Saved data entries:
▼▼▼

-- ==== Sys2Proof/Laws/Rules.lean ====
section
/-! SUPPORT. What each rule of the controller leaves unchanged: one lemma per rule and field it does not write, so that
no proof unfolds the rule for it; then how errors, transfers and holds combine. -/

namespace Sys2Proof.Machine

section afterOpcode

@[simp] theorem State.afterOpcode_op (s : State) (c : Command) : (s.afterOpcode c).op = s.op := by
  unfold State.afterOpcode
  repeat' split
  all_goals rfl
@[simp] theorem State.afterOpcode_addr (s : State) (c : Command) : (s.afterOpcode c).addr = s.addr := by
  unfold State.afterOpcode
  repeat' split
  all_goals rfl
@[simp] theorem State.afterOpcode_addrCarry (s : State) (c : Command) : (s.afterOpcode c).addrCarry = s.addrCarry := by
  unfold State.afterOpcode
  repeat' split
  all_goals rfl
@[simp] theorem State.afterOpcode_remaining (s : State) (c : Command) : (s.afterOpcode c).remaining = s.remaining := by
  unfold State.afterOpcode
  repeat' split
  all_goals rfl
@[simp] theorem State.afterOpcode_chunkLen (s : State) (c : Command) : (s.afterOpcode c).chunkLen = s.chunkLen := by
  unfold State.afterOpcode
  repeat' split
  all_goals rfl
@[simp] theorem State.afterOpcode_bufIdx (s : State) (c : Command) : (s.afterOpcode c).bufIdx = s.bufIdx := by
  unfold State.afterOpcode
  repeat' split
  all_goals rfl
@[simp] theorem State.afterOpcode_buf (s : State) (c : Command) : (s.afterOpcode c).buf = s.buf := by
  unfold State.afterOpcode
  repeat' split
  all_goals rfl
@[simp] theorem State.afterOpcode_eoi (s : State) (c : Command) : (s.afterOpcode c).eoi = s.eoi := by
  unfold State.afterOpcode
  repeat' split
  all_goals rfl
@[simp] theorem State.afterOpcode_rspLen (s : State) (c : Command) : (s.afterOpcode c).rspLen = s.rspLen := by
  unfold State.afterOpcode
  repeat' split
  all_goals rfl
@[simp] theorem State.afterOpcode_rxCnt (s : State) (c : Command) : (s.afterOpcode c).rxCnt = s.rxCnt := by
  unfold State.afterOpcode
  repeat' split
  all_goals rfl
@[simp] theorem State.afterOpcode_rspB0 (s : State) (c : Command) : (s.afterOpcode c).rspB0 = s.rspB0 := by
  unfold State.afterOpcode
  repeat' split
  all_goals rfl
@[simp] theorem State.afterOpcode_devCrc (s : State) (c : Command) : (s.afterOpcode c).devCrc = s.devCrc := by
  unfold State.afterOpcode
  repeat' split
  all_goals rfl
@[simp] theorem State.afterOpcode_crc (s : State) (c : Command) : (s.afterOpcode c).crc = s.crc := by
  unfold State.afterOpcode
  repeat' split
  all_goals rfl
@[simp] theorem State.afterOpcode_settleCnt (s : State) (c : Command) : (s.afterOpcode c).settleCnt = s.settleCnt := by
  unfold State.afterOpcode
  repeat' split
  all_goals rfl
@[simp] theorem State.afterOpcode_errCode (s : State) (c : Command) : (s.afterOpcode c).errCode = s.errCode := by
  unfold State.afterOpcode
  repeat' split
  all_goals rfl
@[simp] theorem State.afterOpcode_cdoneActive (s : State) (c : Command) : (s.afterOpcode c).cdoneActive = s.cdoneActive := by
  unfold State.afterOpcode
  repeat' split
  all_goals rfl
@[simp] theorem State.afterOpcode_verifyOk (s : State) (c : Command) : (s.afterOpcode c).verifyOk = s.verifyOk := by
  unfold State.afterOpcode
  repeat' split
  all_goals rfl
@[simp] theorem State.afterOpcode_settleCycles (s : State) (c : Command) : (s.afterOpcode c).settleCycles = s.settleCycles := by
  unfold State.afterOpcode
  repeat' split
  all_goals rfl
@[simp] theorem State.afterOpcode_inputs (s : State) (c : Command) : (s.afterOpcode c).inputs = s.inputs := by
  unfold State.afterOpcode
  repeat' split
  all_goals rfl
@[simp] theorem State.afterOpcode_cycle (s : State) (c : Command) : (s.afterOpcode c).cycle = s.cycle := by
  unfold State.afterOpcode
  repeat' split
  all_goals rfl
@[simp] theorem State.afterOpcode_trace (s : State) (c : Command) : (s.afterOpcode c).trace = s.trace := by
  unfold State.afterOpcode
  repeat' split
  all_goals rfl

end afterOpcode

section afterHeaderByte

▲▲▲

In the entries above, find each line with the word "section" and show it.

section
section afterOpcode
section afterHeaderByte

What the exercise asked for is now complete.